- BRIEF:
From the records below, set down exactly the lines starting with the line that contains "unfold State.openLedger" and going on through the line that contains "with_reducible apply State.advanceSeq_kept". Nothing else is wanted.

SUPPLIED ENTRIES START

-- ==== Sys2Proof/Laws/Scales.lean ====
section
/-! SUPPORT. What each operation of Machine/Scales.lean keeps (Laws/Kept.lean). -/
set_option linter.all false
namespace Sys2Proof.Machine

variable {pq : List Instr} {va : Bool}

theorem State.noteBlocks_kept (c : Table W64) {s : State} (hs : Kept pq va s) : Kept pq va (State.noteBlocks c s) := by
  unfold State.noteBlocks
  repeat' first
    | with_reducible assumption
    | intro _
    | (extract_lets +onlyGivenNames lx; refine (fun (hlx : Kept pq va lx) => ?_ : Kept pq va lx → _) ?_; rotate_left; simp -zeta only [lx]; clear lx; rotate_right; clear_value lx; revert lx; refine kept_lock ?_; intro lx hlx)
    | (extract_lets +onlyGivenNames lx; clear_value lx; revert lx; refine kept_lock ?_; intro lx)
    | with_reducible apply State.exhausted_kept
    | with_reducible apply State.tileFault_kept
    | with_reducible apply kept_ite
    | with_reducible apply kept_foldl
    | simp -zeta only [kept_mk, keptF_fold]
    | split

theorem State.scaleHalf_kept (a0 : Bool) (c : Table W64) (h : Half) {s : State} (hs : Kept pq va s) : Kept pq va (State.scaleHalf a0 c h s).2 := by
  unfold State.scaleHalf
  repeat' first
    | with_reducible assumption
    | intro _
    | (extract_lets +onlyGivenNames lx; refine (fun (hlx : Kept pq va lx) => ?_ : Kept pq va lx → _) ?_; rotate_left; simp -zeta only [lx]; clear lx; rotate_right; clear_value lx; revert lx; refine kept_lock ?_; intro lx hlx)
    | (extract_lets +onlyGivenNames lx; clear_value lx; revert lx; refine kept_lock ?_; intro lx)
    | with_reducible apply State.record_kept
    | with_reducible apply State.recordOnce_kept
    | with_reducible apply kept_ite
    | with_reducible apply kept_foldl
    | simp -zeta only [kept_mk, keptF_fold]
    | split

theorem State.scaleHalf_kept' {a0 : Bool} {c : Table W64} {h : Half} {s : State}  {r : _} {t : State} (he : State.scaleHalf a0 c h s = (r, t)) (hs : Kept pq va s) : Kept pq va t := by
  have := State.scaleHalf_kept a0 c h hs
  rwa [he] at this

theorem State.advanceSeq_kept (bell : Nat) (toks : List Tok) (i : Nat) {s : State} (hs : Kept pq va s) : Kept pq va (State.advanceSeq bell toks i s) := by
  unfold State.advanceSeq
  repeat' first
    | with_reducible assumption
    | intro _
    | (extract_lets +onlyGivenNames lx; refine (fun (hlx : Kept pq va lx) => ?_ : Kept pq va lx → _) ?_; rotate_left; simp -zeta only [lx]; clear lx; rotate_right; clear_value lx; revert lx; refine kept_lock ?_; intro lx hlx)
    | (extract_lets +onlyGivenNames lx; clear_value lx; revert lx; refine kept_lock ?_; intro lx)
    | with_reducible apply State.setSeq_kept
    | with_reducible apply kept_ite
    | with_reducible apply kept_foldl
    | simp -zeta only [kept_mk, keptF_fold]
    | split

theorem State.displace_kept (cands : List Tok) (adm : List Tok) {s : State} (hs : Kept pq va s) : Kept pq va (State.displace cands adm s) := by
  unfold State.displace
  repeat' first
    | with_reducible assumption
    | intro _
    | (extract_lets +onlyGivenNames lx; refine (fun (hlx : Kept pq va lx) => ?_ : Kept pq va lx → _) ?_; rotate_left; simp -zeta only [lx]; clear lx; rotate_right; clear_value lx; revert lx; refine kept_lock ?_; intro lx hlx)
    | (extract_lets +onlyGivenNames lx; clear_value lx; revert lx; refine kept_lock ?_; intro lx)
    | with_reducible apply State.modCtx_kept
    | with_reducible apply kept_ite
    | with_reducible apply kept_foldl
    | simp -zeta only [kept_mk, keptF_fold]
    | split

theorem State.writeLists_kept (c : Table W64) (bell : Nat) (cal : List Tok) (mus : List Tok) (pending : Nat) {s : State} (hs : Kept pq va s) : Kept pq va (State.writeLists c bell cal mus pending s) := by
  unfold State.writeLists
  repeat' first
    | with_reducible assumption
    | intro _
    | (extract_lets +onlyGivenNames lx; refine (fun (hlx : Kept pq va lx) => ?_ : Kept pq va lx → _) ?_; rotate_left; simp -zeta only [lx]; clear lx; rotate_right; clear_value lx; revert lx; refine kept_lock ?_; intro lx hlx)
    | (extract_lets +onlyGivenNames lx; clear_value lx; revert lx; refine kept_lock ?_; intro lx)
    | with_reducible apply State.startChain_kept
    | with_reducible apply kept_ite
    | with_reducible apply kept_foldl
    | simp -zeta only [kept_mk, keptF_fold]
    | split

theorem State.openLedger_kept (c : Table W64) (bell : Nat) (cal : Nat) (mus : Nat) (pending : Nat) {s : State} (hs : Kept pq va s) : Kept pq va (State.openLedger c bell cal mus pending s) := by
  unfold State.openLedger
  repeat' first
    | with_reducible assumption
    | intro _
    | (extract_lets +onlyGivenNames lx; refine (fun (hlx : Kept pq va lx) => ?_ : Kept pq va lx → _) ?_; rotate_left; simp -zeta only [lx]; clear lx; rotate_right; clear_value lx; revert lx; refine kept_lock ?_; intro lx hlx)
    | (extract_lets +onlyGivenNames lx; clear_value lx; revert lx; refine kept_lock ?_; intro lx)
    | with_reducible apply State.startChain_kept
    | with_reducible apply kept_ite
    | with_reducible apply kept_foldl
    | simp -zeta only [kept_mk, keptF_fold]
    | split

theorem State.addSet_kept (h : Half) (a : AdmSet) {s : State} (hs : Kept pq va s) : Kept pq va (State.addSet h a s) := by
  unfold State.addSet
  repeat' first
    | with_reducible assumption
    | intro _
    | (extract_lets +onlyGivenNames lx; refine (fun (hlx : Kept pq va lx) => ?_ : Kept pq va lx → _) ?_; rotate_left; simp -zeta only [lx]; clear lx; rotate_right; clear_value lx; revert lx; refine kept_lock ?_; intro lx hlx)
    | (extract_lets +onlyGivenNames lx; clear_value lx; revert lx; refine kept_lock ?_; intro lx)
    | with_reducible apply State.setHalf_kept
    | with_reducible apply kept_ite
    | with_reducible apply kept_foldl
    | simp -zeta only [kept_mk, keptF_fold]
    | split

theorem State.scales_kept {s : State} (hs : Kept pq va s) : Kept pq va (State.scales s) := by
  unfold State.scales
  repeat' first
    | with_reducible assumption
    | intro _
    | (extract_lets +onlyGivenNames lx; refine (fun (hlx : Kept pq va lx) => ?_ : Kept pq va lx → _) ?_; rotate_left; simp -zeta only [lx]; clear lx; rotate_right; clear_value lx; revert lx; refine kept_lock ?_; intro lx hlx)
    | (extract_lets +onlyGivenNames lx; clear_value lx; revert lx; refine kept_lock ?_; intro lx)
    | with_reducible apply State.addSet_kept
    | with_reducible apply State.advanceSeq_kept
    | with_reducible apply State.displace_kept
    | with_reducible apply State.emit_kept
    | with_reducible apply State.noteBlocks_kept
    | with_reducible apply State.openLedger_kept
    | with_reducible apply State.scaleHalf_kept
    | with_reducible apply State.tallyAdd_kept
    | with_reducible apply State.writeLists_kept
    | with_reducible apply kept_ite
    | with_reducible apply kept_foldl
    | simp -zeta only [kept_mk, keptF_fold]
    | split
    | (with_reducible refine State.scaleHalf_kept' (by with_reducible assumption) ?_)

theorem State.scalesEnd_kept {s : State} (hs : Kept pq va s) : Kept pq va (State.scalesEnd s) := by
  unfold State.scalesEnd
  repeat' first
    | with_reducible assumption
    | intro _
    | (extract_lets +onlyGivenNames lx; refine (fun (hlx : Kept pq va lx) => ?_ : Kept pq va lx → _) ?_; rotate_left; simp -zeta only [lx]; clear lx; rotate_right; clear_value lx; revert lx; refine kept_lock ?_; intro lx hlx)
    | (extract_lets +onlyGivenNames lx; clear_value lx; revert lx; refine kept_lock ?_; intro lx)
    | with_reducible apply State.haltDone_kept
    | with_reducible apply State.oldTables_kept
    | with_reducible apply State.releaseAll_kept
    | with_reducible apply State.scales_kept
    | with_reducible apply State.switchBanks_kept
    | with_reducible apply kept_ite
    | with_reducible apply kept_foldl
    | simp -zeta only [kept_mk, keptF_fold]
    | split

theorem execScalesComplete_kept {s : State} (hs : Kept pq va s) : KeptOut pq va (execScalesComplete s) := by
  unfold execScalesComplete
  repeat' first
    | with_reducible assumption
    | intro _
    | (extract_lets +onlyGivenNames lx; refine (fun (hlx : Kept pq va lx) => ?_ : Kept pq va lx → _) ?_; rotate_left; simp -zeta only [lx]; clear lx; rotate_right; clear_value lx; revert lx; refine kept_lock ?_; intro lx hlx)
    | (extract_lets +onlyGivenNames lx; clear_value lx; revert lx; refine kept_lock ?_; intro lx)
    | with_reducible apply keptOut_next
    | with_reducible apply keptOut_ite
    | with_reducible apply State.scalesEnd_kept
    | with_reducible apply kept_ite
    | with_reducible apply kept_foldl
    | simp -zeta only [kept_mk, keptF_fold]
    | split

end Sys2Proof.Machine
end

SUPPLIED ENTRIES END

- OUTPUT BELOW:
  unfold State.openLedger
  repeat' first
    | with_reducible assumption
    | intro _
    | (extract_lets +onlyGivenNames lx; refine (fun (hlx : Kept pq va lx) => ?_ : Kept pq va lx → _) ?_; rotate_left; simp -zeta only [lx]; clear lx; rotate_right; clear_value lx; revert lx; refine kept_lock ?_; intro lx hlx)
    | (extract_lets +onlyGivenNames lx; clear_value lx; revert lx; refine kept_lock ?_; intro lx)
    | with_reducible apply State.startChain_kept
    | with_reducible apply kept_ite
    | with_reducible apply kept_foldl
    | simp -zeta only [kept_mk, keptF_fold]
    | split

theorem State.addSet_kept (h : Half) (a : AdmSet) {s : State} (hs : Kept pq va s) : Kept pq va (State.addSet h a s) := by
  unfold State.addSet
  repeat' first
    | with_reducible assumption
    | intro _
    | (extract_lets +onlyGivenNames lx; refine (fun (hlx : Kept pq va lx) => ?_ : Kept pq va lx → _) ?_; rotate_left; simp -zeta only [lx]; clear lx; rotate_right; clear_value lx; revert lx; refine kept_lock ?_; intro lx hlx)
    | (extract_lets +onlyGivenNames lx; clear_value lx; revert lx; refine kept_lock ?_; intro lx)
    | with_reducible apply State.setHalf_kept
    | with_reducible apply kept_ite
    | with_reducible apply kept_foldl
    | simp -zeta only [kept_mk, keptF_fold]
    | split

theorem State.scales_kept {s : State} (hs : Kept pq va s) : Kept pq va (State.scales s) := by
  unfold State.scales
  repeat' first
    | with_reducible assumption
    | intro _
    | (extract_lets +onlyGivenNames lx; refine (fun (hlx : Kept pq va lx) => ?_ : Kept pq va lx → _) ?_; rotate_left; simp -zeta only [lx]; clear lx; rotate_right; clear_value lx; revert lx; refine kept_lock ?_; intro lx hlx)
    | (extract_lets +onlyGivenNames lx; clear_value lx; revert lx; refine kept_lock ?_; intro lx)
    | with_reducible apply State.addSet_kept
    | with_reducible apply State.advanceSeq_kept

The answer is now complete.